Sn1per Professional v9.2 SE Update Released!

Kali 2021.2 / Ubuntu 20.04.2.0 LTS Support

Sn1per-Professional-v9.0-kali-1

Metasploit Vulnerability & Compromise Detection

Another major improvement in v9.2 is a new sc0pe parser for Metasploit. This will allow customers to automatically import all vulnerabilities detected using Metasploit directly into the Sn1per Professional v9.0 for improved vulnerability analytics and reporting.

Sn1per-Professional-v9.0-metasploit

HTTP Smuggling Detection

Starting in Sn1per SE v9.2, we’ve also added automatic scanning and detection for HTTP smuggling which will import all vulnerable instances into the Sn1per Professional v9.0 vulnerability report viewer.

Sn1per-Professional-v9.0-smuggling

Improved DNS Reconnaissance

New in v9.2 is the addition of PureDNS which is an improved wrapper around MassDNS, along with an updated DNS resolver list for improved speed, wildcard detection and accuracy when scanning for valid sub-domains.

Resolvable Host Check

In an effort to improve scan efficiency in Sn1per while scanning hundreds or possibly even thousands of discovered sub-domains, we’ve added a new setting (RESOLVABLE_CHECK) to the /root/.sniper.conf to automatically skip any hosts which are not DNS resolvable (ie. no valid DNS record exists).
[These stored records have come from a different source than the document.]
/-- What a start remembers of the one before it. -/
def resetStart (s : State) (cause first : Nat) : Start :=
  { Start.reset with
    cause := cause, first := first, journal := s.start.journal, failed := s.start.failed, lastRef := s.start.lastRef
    failLinks := s.start.failLinks, firmware := s.start.firmware
    outcomes := if first = 5 then [3, 3, 3, 3, 3, 0, 3, 3, 3, 0, 0, 0, 0, 0] else List.replicate 14 0 }

/-- A tile after a reset: a reference recovery keeps memories and engines and drops what runs. -/
def resetTiles (s : State) (first : Nat) : SMap Tile :=
  if first = 5 then s.tiles.map fun t => (t.1, { abandon t.2 with seq := Sequencer.reset, windows := [], flags := t.2.flags &&& 0xFFFF }) else []

/-- What stands after a reset, before the object entries are set. The time base, the queue of commands and what has left
the module are the model's and go on. -/
def resetParts (cause first : Nat) (s : State) : State :=
  { State.reset with
    ident := s.ident, tick := s.tick, boundary := s.boundary, cycle0 := s.cycle0
    flash := keptFlash s s.flash, flashOct := keptFlash s s.flashOct
    mem := s.mem, upsets := s.upsets, poison := s.poison, landed := s.landed, tiles := resetTiles s first
    integrity := resetIntegrity s.integrity, start := resetStart s cause first
    security := if first = 5 then { Security.reset with
        measure := s.security.measure.take 4 ++ List.replicate 4 (zeros 48), image := s.security.image
        idEd := s.security.idEd, idMl := s.security.idMl } else Security.reset
    net := { Net.reset with routers := s.net.routers }
    power := { Power.reset with input := s.power.input, rails := s.power.rails && first != 0, perst := s.power.perst }
    free := s.free, out := s.out, pending := s.pending }

/-- A reset of the module (R445): cause and first step of the new start. -/
def resetTo (cause first : Nat) (s : State) : State :=
  let r1 := resetObjects s (resetParts cause first s)
  let r2 := if first = 0 then r1 else objSet 0x2000 0xE (objGet s 0x2000 0xE) (objSet 0x9000 1 (objGet s 0x9000 1) r1)
  let r3 := if first = 5 then
      octSet 0x6100 1 (octGet s 0x6100 1) (octSet 0x6100 2 (octGet s 0x6100 2) (octSet 0x6100 3 (octGet s 0x6100 3)
        (objSet 0x6100 7 (objGet s 0x6100 7) (objSet 0x6100 8 (objGet s 0x6100 8) r2)))) else r2
  objSet 0x2200 3 cause (objSet 0x2200 2 first r3)

/-! ## The boot journal (R450) -/

/-- The step in progress or reached (0x2200:02). -/
def stepNow (s : State) : Nat := objGet s 0x2200 2

/-- The entry of the current start. -/
def journalEntry (s : State) : Bytes :=
  let j := s.start
  let flags := flag j.recovery + 2 * flag j.fullBeam + 4 * flag j.fullTile + 8 * flag (objGet s 0x2202 1 == 1)
    + 16 * objGet s 0x4000 0x14 + 32 * flag (startState s == 1)
  let links := (j.failLinks.map fun l => 2 ^ l).foldl (· + ·) 0
  let b := leBytes 4 (objGet s 0x2200 4) ++ leBytes 1 j.cause ++ leBytes 1 j.first ++ leBytes 1 (stepNow s)
    ++ leBytes 1 flags ++ j.outcomes.map (BitVec.ofNat 8) ++ leBytes 2 j.code ++ leBytes 4 ((s.tick - j.since) / 800000)
    ++ leBytes 8 links ++ leBytes 2 j.marked ++ leBytes 4 (hourNow s) ++ zeros 18
  b ++ leBytes 4 (crc32c b).toNat

/-- The entry is written, from step S1 on; a later writing replaces it. -/
def writeJournal (s : State) : State :=
  let e := journalEntry s
  let same := match s.start.journal with | [] => false | x :: _ => leAt x 0 4 == objGet s 0x2200 4
  let old := if same then s.start.journal.drop 1 else s.start.journal
  { s with start := { s.start with journal := (e :: old).take 64 } }

/-- The outcome of a step noted: 1 passed, 2 passed differently, 4 failed, 5 in progress or interrupted. -/
def setOutcome (k v : Nat) (s : State) : State := { s with start := { s.start with outcomes := s.start.outcomes.set k v } }

/-- A reset during a start records the step in progress as interrupted; it counts as failed at the next start (R446,
R448). -/
def interruptStart (s : State) : State :=
  if startState s = 0 && s.start.facts.isSome then
    let s1 := writeJournal (setOutcome (stepNow s) 5 s)
    { s1 with start := { s1.start with failed := some (stepNow s), lastRef := objGet s 0x2202 1 } }
  else s

/-- A step in progress begins. -/
def beginStep (k : Nat) (s : State) : State :=
  let s1 := setOutcome k 5 (objSet 0x2200 2 k s)
  if 1 < k then writeJournal s1 else s1

/-- A step has passed; 0x2200:02 shows the next one. -/
def passStep (k v : Nat) (s : State) : State :=
  let s1 := objSet 0x2200 2 (k + 1) (setOutcome k v s)
  if k = 0 then s1 else writeJournal s1

/-- A step has failed with a fault code (0 none): the start fails; above the restart limit the start state is 2
(R448). -/
def failStep (k code : Nat) (s : State) : State :=
  let s1 := { setOutcome k 4 s with start := { (setOutcome k 4 s).start with
    failed := some k, code := code, halted := true, facts := none, lastRef := objGet s 0x2202 1 } }
  let s2 := if k ≤ 1 then s1 else writeJournal s1
  let s3 := if code = 0 then s2 else raiseFault code (unitSite 4 0 0 k) s2
  if objGet s3 0x2200 5 ≤ objGet s3 0x2200 6 then objSet 0x2200 1 2 s3 else s3

/-- A failed S3 enters the recovery path (R359): main rails and C0 are powered, the recovery window opens. -/
def enterRecovery (code : Nat) (s : State) : State :=
  let s1 := setOutcome 3 4 s
  let s2 := bumpKept 0x6100 0x17 (objSet 0x2200 1 3 { s1 with
    start := { s1.start with code := code, recovery := true, failed := some 3, facts := none }
    power := { s1.power with rails := true } })
  writeJournal (if s2.power.perst then pcieTrain s2 else s2)

/-! ## The steps -/

/-- What a step answers: its outcome code and fault code, the state. -/
abbrev StepEnd := Nat × Nat × State

/-- S1: supplies and management controller; SLOT_ID is read (R454), the management port starts. -/
def stepS1 (f : StartFacts) (s : State) : StepEnd :=
  if !f.s1 then (4, 0x1003, s)
  else
    let s1 := objSet 0x2000 0xE (objGet s 0x2000 0xE ||| 3) (objSet 0x9000 1 f.slotId.toNat s)
    (1, 0, if objGet s1 0x9001 1 = 1 then fnEnable 37 s1 else s1)

/-- S2: self-test of the security block; identity keys (R354); register 0 (R360). -/
def stepS2 (f : StartFacts) (s : State) : StepEnd :=
  if !f.s2 then (4, 0x1005, s)
  else
    let ed := (hmacSha384 Config.uniqueSecret (ascii "CHROPA-IDENT-ED25519" ++ [1])).take 32
    let ml := (hmacSha384 Config.uniqueSecret (ascii "CHROPA-IDENT-MLDSA65" ++ [1])).take 32
    let pe := slice (Config.ed25519Public ed) 0 32
    let pm := slice (Config.mldsaPublic ml) 0 1952
    let s1 := { s with security := { s.security with idEd := ed, idMl := ml } }
    let s2 := octSet 0x6100 3 ((sha384 (pe ++ pm)).take 16) (octSet 0x6100 2 pm (octSet 0x6100 1 pe s1))
    (1, 0, extendReg 0 (sha384 (Config.romVersion ++ leBytes 1 (objGet s 0x6100 6) ++ leBytes 1 (objGet s 0x6100 0x14))) s2)

/-- The image checks of R357 in their order: the fault of the first that fails, 0 for none. -/
def imageFault (s : State) (b : Bytes) : Nat :=
  let slot := leAt b 0xB 1
  let body := leAt b 0x18 8
  let signed := slice b 0 0x8C0
  let pe := slice b 0x100 32
  let pm := slice b 0x120 1952
  let mask := leAt b 0xA 1
  let blank := allZero (slice b 0xD 3) && allZero (slice b 0x14 4) && allZero (slice b 0x70 0x90)
    && allZero (slice b 0x15ED (0x2000 - 0x15ED))
  if slice b 0 8 ≠ ascii "CHRFWI01" || leAt b 8 2 ≠ 1 || 0x077FE000 < body || !blank || 3 < mask || 3 < slot
    || 64 < leAt b 0xC 1 then 0x7001
  else if !bitOf mask (steppingCode s) then 0x7001
  else if bitOf (objGet s 0x6100 0x14) slot || sha384 (pe ++ pm) ≠ Config.romKeyHash slot then 0x7003
  else if leAt b 0xC 1 < objGet s 0x6100 6 then 0x7002
  else if !Config.ed25519Verify pe signed (slice b 0x8C0 64)
    || !Config.mldsaVerify pm (ascii "CHROPA-FW-1") signed (slice b 0x900 3309) then 0x7001
  else if sha384 (slice b 0x2000 body) ≠ slice b 0x20 48 then 0x7001 else 0

/-- An image accepted: versions, registers 1 and 2 (R360). -/
def takeImage (b : Bytes) (s : State) : State :=
  let s1 := objSet 0x6100 8 (leAt b 0xC 1) (objSet 0x6100 7 (leAt b 0x10 4)
    { s with security := { s.security with image := slice b 0 0x8C0 } })
  extendReg 2 (sha384 Config.mgmtFirmware) (extendReg 1 (sha384 (slice b 0 0x8C0)) s1)

/-- S3: the image in flash: the one that START names (DESIGN CHOICE, log 123), once a recovered image has been copied
there that one (R359). -/
def stepS3 (f : StartFacts) (s : State) : StepEnd :=
  let image := s.start.firmware.getD f.image
  let c := imageFault s image
  if c = 0 then (1, 0, takeImage image s) else (4, c, s)

/-- S4: main rails (R437); the PCIe port's power is up, and it trains once PERST# is deasserted (R400). -/
def stepS4 (f : StartFacts) (s : State) : StepEnd :=
  let good := (List.range 13).map fun i => f.rails.getD i false
  if good.any (!·) then (4, 0x1003, objSet 0x2000 0xE (2 ^ (good.takeWhile id).length - 1) s)
  else
    let s1 := objSet 0x2000 0xE 0x1FFF { s with power := { s.power with rails := true } }
    (1, 0, if s1.power.perst && !s.power.rails then pcieTrain s1 else s1)

/-- The input that S5 chooses (R439): the preferred one if valid, else the other; after a failed S5 the one not used
then is tried first. -/
def chooseRef (s : State) (a b : Bool) : Option Nat :=
  let first := if s.start.failed = some 5 && s.start.lastRef ≤ 1 then 1 - s.start.lastRef else objGet s 0x2202 4
  let valid (i : Nat) := if i = 0 then a else b
  if valid first then some first else if valid (1 - first) then some (1 - first) else none

/-- S5: reference and PLLs. -/
def stepS5 (f : StartFacts) (s : State) : StepEnd :=
  let s1 := objSet 0x2202 3 f.refB.val (objSet 0x2202 2 f.refA.val s)
  match chooseRef s1 (f.refA = 1) (f.refB = 1) with
  | none => (4, 0x1012, objSet 0x2202 1 0xFF s1)
  | some r =>
    let locks := ((List.range 4).map fun d => if f.plls.getD d false then 2 ^ d else 0).foldl (· + ·) 0
    let s2 := objSet 0x2202 6 locks (objSet 0x2202 1 r s1)
    if locks ≠ 15 then (4, 0x1012, s2) else (if r = objGet s 0x2202 4 then 1 else 2, 0, s2)

/-- The contents of a repair table put in force. -/
def loadTable (x : RepairTable) (i : Integrity) : Integrity :=
  { i with markRows := x.markRows, markTiles := x.markTiles, markPorts := x.markPorts, mapped := x.mapped
           shifts := x.shifts, spareUse := x.spareUse, portUse := x.portUse }

/-- The valid copy with the higher sequence. -/
def bestCopy (c : List (Nat × RepairTable)) (a b : Bool) : Option (Nat × RepairTable) :=
  match c with
  | [x, y] => if a && b then (if x.1 < y.1 then some y else some x) else if a then some x else if b then some y else none
  | _ => none

/-- The logical tile that the physical tile serving `u` serves once the spare of tile `t`'s die row takes the place of
`t` (R59, R94); `none` for the bad tile. -/
def servedAfter (t u : Nat) : Option Nat :=
  if dieRow u ≠ dieRow t || tileX u < tileX t then some u else if u = t then none else some (u - 1)

/-- What is known of rows, spares and tiles goes with the physical tiles as tile `t` is repaired (R94). -/
def shiftRow (i : Integrity) (t : Nat) : Integrity :=
  let row := fun a => match addrTile a with
    | none => some a
    | some u => (servedAfter t u).map fun v => rowAddr v (addrSpace a) (addrRow a)
  { i with
    shifts := mput i.shifts (dieRow t) (tileX t % 12)
    mapped := i.mapped.filterMap row
    markRows := i.markRows.filterMap row
    spareUse := i.spareUse.filterMap fun e =>
      if e.1 < 18432 then (servedAfter t (e.1 / 24)).map fun v => (24 * v + e.1 % 24, e.2)
      else (servedAfter t ((e.1 - 18432) / 8)).map fun v => (18432 + 8 * v + e.1 % 8, e.2)
    unusable := i.unusable.filterMap fun e =>
      if e.1 = 1 || e.1 = 2 then (servedAfter t e.2.1).map fun v => (e.1, v, e.2.2) else some e
    strikes := i.strikes.filterMap fun e => (servedAfter t e.1).map fun v => (v, e.2) }

/-- Marked tiles get the spare of their die row (R348): row-shift repair. -/
def repairTiles (s : State) : State :=
  if s.integrity.markTiles = [] then s
  else tableWrite { s with integrity := { s.integrity.markTiles.foldl shiftRow s.integrity with markTiles := [] } }

/-- S6: the repair table is loaded and repairs are applied; with both copies invalid fault 0x2010 and an empty table. -/
def stepS6 (f : StartFacts) (s : State) : StepEnd :=
  match bestCopy s.integrity.copies f.repairA f.repairB with
  | some c =>
    let s1 := objSet 0x6000 0x14 c.1 { s with integrity := loadTable c.2 s.integrity }
    (1, 0, repairTiles (repairRows s1))
  | none =>
    let s1 := raiseFault 0x2010 (unitSite 4 0 0 0) { s with
      integrity := loadTable RepairTable.empty { s.integrity with copies := [(0, RepairTable.empty), (0, RepairTable.empty)] }
      start := { s.start with fullBeam := true, fullTile := true } }
    (2, 0, s1)

/-- An RWP entry that the module clears itself. -/
def clearKept (i j : Nat) (s : State) : State :=
  objSet i j 0 { s with flash := mdel s.flash (objKey i j) }

/-- S7: beam and bobbin are tested and written with zero rows (R87); failing rows are marked and mapped to spares; with
a row that has none, now or from before, fault 0x2007 (R115). -/
def stepS7 (f : StartFacts) (s : State) : StepEnd :=
  let full := objGet s 0x3100 0x13 = 1 || s.start.fullBeam || s.start.failed = some 7
  let s1 := clearKept 0x3100 0x13 { s with mem := s.mem.filter (fun c => addrSpace (c.1 / 520) == 3), upsets := []
                                           poison := [], landed := [], start := { s.start with fullBeam := full } }
  let s2 := f.badRows.foldl (fun s a =>
    if (spareKey a).any fun k => spareLeft s k = 0 then s else markRow a s) s1
  let stuck := f.badRows.any fun a => !s2.integrity.markRows.contains a && !s2.integrity.mapped.contains a
  if s2.integrity.hardRow || stuck then (4, 0x2007, s2) else (if full then 2 else 1, 0, repairRows s2)

/-- S8: the tile test; registers are cleared and the scrubbers begin (R112); failing tiles are marked and the start fails,
as it does where the repairs of a die need more than two added hops on a path (R61). No start passes S8 with a tile past
repair (R350). -/
def stepS8 (f : StartFacts) (s : State) : StepEnd :=
  let full := objGet s 0x2200 8 = 1 || s.start.fullTile || s.start.failed = some 8 || !s.integrity.strikes.isEmpty
  let s1 := clearKept 0x2200 8 { s with mem := [], tiles := [], scrubBase := s.tick
                                        net := { s.net with routers := f.badRouters }
                                        start := { s.start with fullTile := full } }
  let s2 := f.badTiles.foldl (fun s t => markTile t.val s) s1
  let s3 := { s2 with start := { s2.start with marked := s2.start.marked + f.badTiles.length } }
  let long := (List.range 4).any fun d => tooLong s3.integrity.shifts f.badRouters d
  if !f.badTiles.isEmpty || s3.integrity.hardTile || long then (4, 0, s3) else (if full then 2 else 1, 0, s3)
Customers should see a drastic performance increase when running multi-threaded discovery scans against all domains as a result.

Recon & Discover Mode Auto-Scan Options

New settings were added to the Sn1per configuration (/root/.sniper.conf) file to scan all discovered targets automatically when running ‘recon’ or ‘discover’ mode. This will provide greater flexibility and fine tuning while running either scan mode going forward. For instance, when running ‘recon’ mode to discover all sub-domains on a target, you may want to automatically scan all sub-domains discovered. Well, now you can!

NOTE: This setting is disabled by default. To enable, set SCAN_ALL_DISCOVERED_DOMAINS=”1″ in your /root/.sniper.conf file.

##-------------------------------------------------------## DISCOVER & RECON MODE AUTO-SCAN SETTINGS
SCAN_ALL_DISCOVERED_DOMAINS="0"
SCAN_ALL_DISCOVERED_TASKS="5"
SCAN_ALL_DISCOVERED_CONF="$INSTALL_DIR/conf/flyover_mode"
SCAN_ALL_DISCOVERED_MODE="normal"

Verbose Settings and Commands

We added verbose output to Sn1per which will show all settings enabled at the beginning of every Sn1per scan as well as any modules which are disabled and skipped to improve visibility and awareness.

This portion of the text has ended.